The main body of the 2001 Mars Odyssey is a box of 2.2 meters x 1.7 meters x 2.6 meters. The orbiter is divided into two modules, the upper equipment module and the lower propulsion module. The equipment module holds the equipment deck which supports the engineering components and the science instruments. Above the equipment module, connected by struts, is the science deck, holding the star cameras, high energy neutron detector, UHF antenna, the THEMIS instrument and a deployable 6 meter boom holding the gamma sensor head for the GRS. A set of solar array panels extends out from one side of the main bus. A parabolic high-gain dish antenna is mounted on a mast extending from one corner of the bottom of the bus. The MARIE instrument is mounted inside the spacecraft. In the propulsion module are the fuel, oxidizer and helium pressurization tanks, and the main engine. The main engine is a hydrazine and nitrogen tetroxide rocket which can produce 65.3 kg thrust, mounted in the bottom part of the propulsion module. The spacecraft had a launch mass of 725.0 kg, including 348.7 kg of fuel.
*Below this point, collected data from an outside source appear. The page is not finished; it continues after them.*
-- ==== Sys2Proof/Machine/DumpFormat.lean ====
section
/-! DEFINITION. The dump buffer (R269–R276, R281, R284–R286): the blocks of its five sections, the layout, and the dump
engine's writes with what a fault leaves behind. -/

namespace Sys2Proof.Machine

open Host

def roundUp64 (n : Nat) : Nat := (n + 63) / 64 * 64

/-- Bytes filled with zeros to a multiple of 64. -/
def pad64 (bs : List Byte) : List Byte := bs ++ List.replicate (roundUp64 bs.length - bs.length) 0

/-! ### Blocks (R271–R273) -/

/-- The tasks that a dump shows with their cores: resident ones, by key, then logical (y, x) (R270). -/
def State.dumpShares (s : State) (lid : Nat) : List (Task × Share × Nat × Nat) :=
  let ts := sortBy (fun (a b : Task) => a.key < b.key) (s.tasks.filter fun t => t.lid == lid && t.st == .resident)
  ts.flatMap fun t =>
    let hs := t.shares.map fun h => let xy := s.coreXY t h.c; (t, h, xy.1, xy.2)
    sortBy (fun (a b : Task × Share × Nat × Nat) => a.2.2.2 < b.2.2.2 || (a.2.2.2 == b.2.2.2 && a.2.2.1 < b.2.2.1)) hs

def threadBlock (budget : Nat) (o : Option Thread) : List Byte :=
  match o with
  | none => bytes 4 0xFFFFFFFF ++ List.replicate (140 + 4 * budget) 0
  | some th =>
    let preds := maskOf ((List.range 8).filter fun n => th.rp n)
    bytes 4 th.pc ++ bytes 2 th.tix ++ bytes 1 th.flags.toNat ++ bytes 1 preds ++ bytes 4 th.cseq.toNat ++
      bytes 1 th.rmode.toNat ++ bytes 1 (if th.recording then 1 else 0) ++ bytes 2 0 ++
      ((List.range 8).flatMap fun n => bytes 9 (th.ra n).toNat ++ bytes 7 0) ++
      (List.range budget).flatMap fun n => bytes 4 (th.rv n).toNat

/-- One wave's registers (R271). -/
def registerBlock (t : Task) (x y budget : Nat) (w : Wave) : List Byte :=
  let live := w.maskWhere fun _ => true
  let parked := w.maskWhere fun th => th.park != .runs
  let fatal := w.maskWhere fun th => th.park == .fatal
  bytes 6 t.key.toNat ++ bytes 1 x ++ bytes 1 y ++ bytes 1 w.stage ++ bytes 1 w.wix ++ bytes 1 budget ++
    bytes 1 w.waitKind ++ bytes 4 (128 + 32 * (144 + 4 * budget)) ++ bytes 4 live ++ bytes 4 parked ++ bytes 4 fatal ++
    bytes 4 0 ++ ((List.range 16).flatMap fun n => bytes 4 (w.rs n).toNat) ++
    ((List.range 8).flatMap fun n => bytes 4 (w.rfmt n).toNat) ++
    (List.range 32).flatMap fun ln => threadBlock budget (w.thread? ln)

/-- A task's scratch share on a core. -/
def scratchBlock (t : Task) (h : Share) (x y : Nat) : List Byte :=
  let n := h.size 0
  pad64 (bytes 6 t.key.toNat ++ bytes 1 x ++ bytes 1 y ++ bytes 4 n ++ bytes 4 0 ++ h.scratch.read 0 n)

def Level.byte (l : Level) : Nat := l.code

/-- A barrier with a nonzero phase or mask (R272). -/
def barrierBlock (t : Task) (x y waves : Nat) (b : Bar) : List Byte :=
  let owner := match b.lvl with
    | .stage => b.key
    | .wave => b.key
    | .core => 0xFF
    | .polder => 0xFF
    | .launch => 0xFF
  bytes 6 t.key.toNat ++ bytes 1 x ++ bytes 1 y ++ bytes 1 b.lvl.code ++ bytes 1 b.n ++ bytes 1 owner ++
    bytes 1 b.flags.toNat ++ bytes 4 b.phase ++
    (List.range waves).flatMap fun i => bytes 4 (((b.arrived.find? (·.1 == i)).map (·.2)).getD 0)

def Bar.shown (b : Bar) : Bool := b.phase != 0 || b.arrived.any fun p => p.2 != 0

/-- The launch's phase of a launch-level barrier: that of every core that has had a part in it (R78, R272). -/
def State.launchPhase (s : State) (lid n : Nat) : Nat :=
  let bars := (s.tasks.filter (·.lid == lid)).flatMap fun t => t.shares.flatMap (·.bars)
  ((bars.filter fun b => b.lvl == .launch && b.n == n).map (·.phase)).foldl max 0

/-- The barriers that a core of a task shows, by level, then id, then stage or context: its own, and at launch level those
whose phase is the launch's (R272). -/
def State.shownBars (s : State) (t : Task) (h : Share) : List Bar :=
  let whole := (List.range 16).map fun n => { h.bar ⟨.launch, n, 0, 0⟩ with phase := s.launchPhase t.lid n }
  sortBy (fun (a b : Bar) => a.lvl.code < b.lvl.code || (a.lvl.code == b.lvl.code && (a.n < b.n ||
    (a.n == b.n && a.key < b.key)))) ((h.bars.filter (·.lvl != .launch) ++ whole).filter Bar.shown)

def pathCode : ChPath → Nat
  | .lanes => 0
  | .copy => 1
  | .matrix => 2

/-- A valid channel (R273). -/
def channelBlock (t : Task) (x y id : Nat) (c : Chan) : List Byte :=
  bytes 6 t.key.toNat ++ bytes 1 x ++ bytes 1 y ++ bytes 1 id ++ bytes 1 c.space ++ bytes 1 c.size.log2 ++
    bytes 1 (pathCode c.prod + 16 * pathCode c.cons) ++ bytes 4 c.elem ++ bytes 8 c.p ++ bytes 8 c.q ++
    bytes 4 c.lastTag ++ bytes 4 c.lastBytes ++ bytes 1 (if c.cancelled then 1 else 0) ++ bytes 7 0

/-- The kept records with their partners (R260, R261). -/
def Launch.recordBytes (l : Launch) : List Byte :=
  l.records.flatMap fun r => r.bytes ++ (r.partner.getD [])

/-! ### Sections and layout (R269, R270, R274, R281) -/

/-- The sections that have a block, in order: kind and bytes. Reason 3 has section 5 only. -/
def State.dumpSections (s : State) (l : Launch) (reason : Nat) : List (Nat × List Byte) :=
  let hs := s.dumpShares l.lid
  let regs := hs.flatMap fun q =>
    (sortBy (fun (a b : Wave) => a.wix < b.wix) q.2.1.waves).flatMap fun w =>
      registerBlock q.1 q.2.2.1 q.2.2.2 (s.stageOf q.1 w.stage).budget w
  let scratch := hs.flatMap fun q => scratchBlock q.1 q.2.1 q.2.2.1 q.2.2.2
  let bars := hs.flatMap fun q => (s.shownBars q.1 q.2.1).flatMap fun b =>
    barrierBlock q.1 q.2.2.1 q.2.2.2 (s.wavesOf q.1) b
  let chans := hs.flatMap fun q => (q.2.1.chans.zipIdx.filter fun p => p.1.valid).flatMap fun p =>
    channelBlock q.1 q.2.2.1 q.2.2.2 p.2 p.1
  let all := if reason = 3 then [(5, l.recordBytes)]
    else [(1, regs), (2, scratch), (3, bars), (4, chans), (5, l.recordBytes)]
  all.filter fun p => !p.2.isEmpty

/-- One section of the plan: kind, offset, bytes, bytes written. -/
structure DumpSec where
  kind : Nat
  off : Nat
  body : List Byte
  written : Nat := 0
deriving DecidableEq, Repr

/-- Offsets from 0x100, each section a multiple of 64. -/
def layOut : Nat → List (Nat × List Byte) → List DumpSec
  | _, [] => []
  | off, p :: r => { kind := p.1, off, body := p.2 } :: layOut (off + roundUp64 p.2.length) r

/-- What the header tells besides its sections. -/
structure DumpHead where
  reason : Nat
  flags : Nat := 0
  key : Nat
  time : Nat
  size : Nat := 0
  nested : List Byte := []
deriving DecidableEq, Repr

/-- The 256 bytes of the header (R269). -/
def DumpHead.bytes (d : DumpHead) (secs : List DumpSec) : List Byte :=
  let entry := fun (q : DumpSec) => Machine.bytes 1 q.kind ++ Machine.bytes 3 0 ++ Machine.bytes 4 q.off ++
    Machine.bytes 4 q.body.length ++ Machine.bytes 4 q.written
  let table := secs.flatMap entry
  [0x4B, 0x44, 0x4D, 0x50] ++ Machine.bytes 2 1 ++ Machine.bytes 1 d.reason ++ Machine.bytes 1 d.flags ++
    Machine.bytes 8 d.key ++ Machine.bytes 8 d.time ++ Machine.bytes 8 d.size ++
    (d.nested ++ List.replicate (32 - d.nested.length) 0) ++
    (table ++ List.replicate (128 - table.length) 0) ++ List.replicate 64 0

/-! ### The dump engine (R274–R276) -/

/-- Writes n units of 64 bytes in address order; answers the bytes written and the address that failed. -/
def State.dumpUnits (s : State) (asid : BitVec 12) (va : Nat) : Nat → List Byte → State × Nat × Option Nat
  | 0, _ => (s, 0, none)
  | n + 1, bs =>
    match s.vaWrite headViewer asid va (bs.take 64) with
    | (.ok _, s) =>
      let r := s.dumpUnits asid (va + 64) n (bs.drop 64)
      (r.1, r.2.1 + 64, r.2.2)
    | (.error _, s) => (s, 0, some va)

/-- Writes sections that fit, in order, until a unit fails: the sections with what was written, whether one did not
fit, the index and address of a failure. -/
def State.dumpBody (s : State) (asid : BitVec 12) (va size : Nat) :
    Nat → List DumpSec → State × List DumpSec × Bool × Option (Nat × Nat)
  | _, [] => (s, [], false, none)
  | i, q :: r =>
    let body := pad64 q.body
    if size < q.off + body.length then
      let rest := s.dumpBody asid va size (i + 1) r
      (rest.1, q :: rest.2.1, true, rest.2.2.2)
    else
      let w := s.dumpUnits asid (va + q.off) (body.length / 64) body
      let q := { q with written := min w.2.1 q.body.length }
      match w.2.2 with
      | some at' => (w.1, q :: r, false, some (i, at'))
      | none =>
        let rest := w.1.dumpBody asid va size (i + 1) r
        (rest.1, q :: rest.2.1, rest.2.2.1, rest.2.2.2)

/-- The nested record (R276, R285). -/
def nestedRecord (idx va key time : Nat) : List Byte :=
  { code := Flt.nested, lane := 0xFF, tix := 0xFFFF, ordinal := idx, offset := 0, access := 32, va,
    key := BitVec.ofNat 48 key, time : FaultRec }.bytes

/-- The dump of a launch: header, sections, header again. Nothing is written at VA 0 or into a buffer that has no room
for the header. DESIGN CHOICE (log 113): with no fatal record the nested record's key is 0. -/
def State.writeDump (s : State) (l : Launch) (reason time va size : Nat) : State :=
  if va = 0 ∨ size < 256 then s
  else
    let secs := layOut 0x100 (s.dumpSections l reason)
    let firstKey := (((l.records.filter (·.fatal)).head?).map (·.key.toNat)).getD 0
    let key := if reason = 2 ∨ reason = 4 then 0
      else if reason = 3 then ((l.records.head?).map (·.key.toNat)).getD 0 else firstKey
    let lostFlag := if l.lost then 4 else 0
    let head : DumpHead := { reason, key, time }
    let h := s.dumpUnits l.asid va 4 (head.bytes secs)
    match h.2.2 with
    | some at' =>
      let bad : DumpHead := { head with
        flags := 3 + lostFlag, size := at' - va, nested := nestedRecord 0xFFFFFFFF at' firstKey s.drone }
      (h.1.dumpUnits l.asid va 4 (bad.bytes secs)).1
    | none =>
      let b := h.1.dumpBody l.asid va size 0 secs
      let last := (b.2.1.filter fun q => q.written != 0).foldl (fun n q => max n (q.off + roundUp64 q.written)) 0x100
      let done : DumpHead := match b.2.2.2 with
        | some (i, at') => { head with
            flags := 3 + lostFlag, size := at' - va, nested := nestedRecord i at' firstKey s.drone }
        | none => { head with flags := (if b.2.2.1 then 1 else 0) + lostFlag, size := last }
      (b.1.dumpUnits l.asid va 4 (done.bytes b.2.1)).1

end Sys2Proof.Machine
end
Attitude control is provided by four 0.1 kg thrusters and the spacecraft can be turned using four 2.3 kg thrusters. The spacecraft is three-axis stabilized using three primary reaction wheels and one backup. Navigation is provided by a Sun sensor, a star camera, and an inertial measurement unit. Power is provided by the gallium arsenide solar cells in the solar panel and a 16 amp-hr nickel hydrogen battery. Communications between the orbiter and Earth are in X-band via the high-gain antenna, and communications between the orbiter and any Mars landers are via the UHF antenna. Thermal control is achieved using a system of heaters, radiators, louvers, insulating blankets and thermal paint. Command and data handling is through a RAD6000 computer with 128 Mbytes RAM and 3 Mbytes of non-volatile memory.